Exercise:
Would you output the whole listing below, exactly as it reads?

Extracted data:
theorem execTrigInEdge_gives (lvl : Bool) (t : Nat) (s : State) : Gives 0xd0df83ff807d7f1f s (execTrigInEdge lvl t s) := by
  have h0 := Keep.refl 0xd0df83ff807d7f1f s
  unfold execTrigInEdge
  extract_lets +onlyGivenNames x1
  refine Gives.cut (x := x1) (Keep.step (State.advanceTo_keep ..) h0 rfl) (fun h2 => ?_)
  generalize x1 = y3 at *
  refine Gives.ite ?_ ?_
  · extract_lets +onlyGivenNames x4
    refine Gives.cutP (x := x4) ?_ (fun h5 => ?_)
    · unfold x4
      clear x4
      exact KeepP.of (Keep.step (State.trigEdge_keep ..) h2 rfl)
    generalize x4 = y6 at *
    exact Gives.ok (Keep.ite (Keep.step (State.wakeSource_keep ..) h5 rfl) h5)
  · refine Gives.ite ?_ ?_
    · exact Gives.ok h2
    · extract_lets +onlyGivenNames x7
      generalize x7 = y8 at *
      extract_lets +onlyGivenNames x9
      generalize x9 = y10 at *
      extract_lets +onlyGivenNames x11
      generalize x11 = y12 at *
      extract_lets +onlyGivenNames x13
      refine Gives.cut (x := x13) (Keep.fields h2 rfl (Nat.le_refl _) ⟨rfl, rfl, rfl, rfl, rfl, rfl, rfl, rfl⟩ (fun p hp => by cases p <;> first | rfl | exact ⟨rfl, rfl, rfl⟩ | exact ⟨rfl, rfl, rfl, rfl, rfl, rfl⟩ | exact absurd hp (by decide))) (fun h14 => ?_)
      generalize x13 = y15 at *
      exact Gives.ok (Keep.ite (Keep.step (State.wakeSource_keep ..) h14 rfl) h14)

theorem execPerstDeassert_gives (s : State) : Gives 0x50db83ff807d771f s (execPerstDeassert s) := by
  have h0 := Keep.refl 0x50db83ff807d771f s
  unfold execPerstDeassert
  refine Gives.ite ?_ ?_
  · exact Gives.ok h0
  · exact Gives.ok (Keep.step (State.wakeSource_keep ..) (Keep.step (State.raise_keep ..) (Keep.pins h0 _ rfl) rfl) rfl)

end Sys2Proof.Machine
end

Result for this exercise:
theorem execTrigInEdge_gives (lvl : Bool) (t : Nat) (s : State) : Gives 0xd0df83ff807d7f1f s (execTrigInEdge lvl t s) := by
  have h0 := Keep.refl 0xd0df83ff807d7f1f s
  unfold execTrigInEdge
  extract_lets +onlyGivenNames x1
  refine Gives.cut (x := x1) (Keep.step (State.advanceTo_keep ..) h0 rfl) (fun h2 => ?_)
  generalize x1 = y3 at *
  refine Gives.ite ?_ ?_
  · extract_lets +onlyGivenNames x4
    refine Gives.cutP (x := x4) ?_ (fun h5 => ?_)
    · unfold x4
      clear x4
      exact KeepP.of (Keep.step (State.trigEdge_keep ..) h2 rfl)
    generalize x4 = y6 at *
    exact Gives.ok (Keep.ite (Keep.step (State.wakeSource_keep ..) h5 rfl) h5)
  · refine Gives.ite ?_ ?_
    · exact Gives.ok h2
    · extract_lets +onlyGivenNames x7
      generalize x7 = y8 at *
      extract_lets +onlyGivenNames x9
      generalize x9 = y10 at *
      extract_lets +onlyGivenNames x11
      generalize x11 = y12 at *
      extract_lets +onlyGivenNames x13
      refine Gives.cut (x := x13) (Keep.fields h2 rfl (Nat.le_refl _) ⟨rfl, rfl, rfl, rfl, rfl, rfl, rfl, rfl⟩ (fun p hp => by cases p <;> first | rfl | exact ⟨rfl, rfl, rfl⟩ | exact ⟨rfl, rfl, rfl, rfl, rfl, rfl⟩ | exact absurd hp (by decide))) (fun h14 => ?_)
      generalize x13 = y15 at *
      exact Gives.ok (Keep.ite (Keep.step (State.wakeSource_keep ..) h14 rfl) h14)

theorem execPerstDeassert_gives (s : State) : Gives 0x50db83ff807d771f s (execPerstDeassert s) := by
  have h0 := Keep.refl 0x50db83ff807d771f s
  unfold execPerstDeassert
  refine Gives.ite ?_ ?_
  · exact Gives.ok h0
  · exact Gives.ok (Keep.step (State.wakeSource_keep ..) (Keep.step (State.raise_keep ..) (Keep.pins h0 _ rfl) rfl) rfl)

end Sys2Proof.Machine
end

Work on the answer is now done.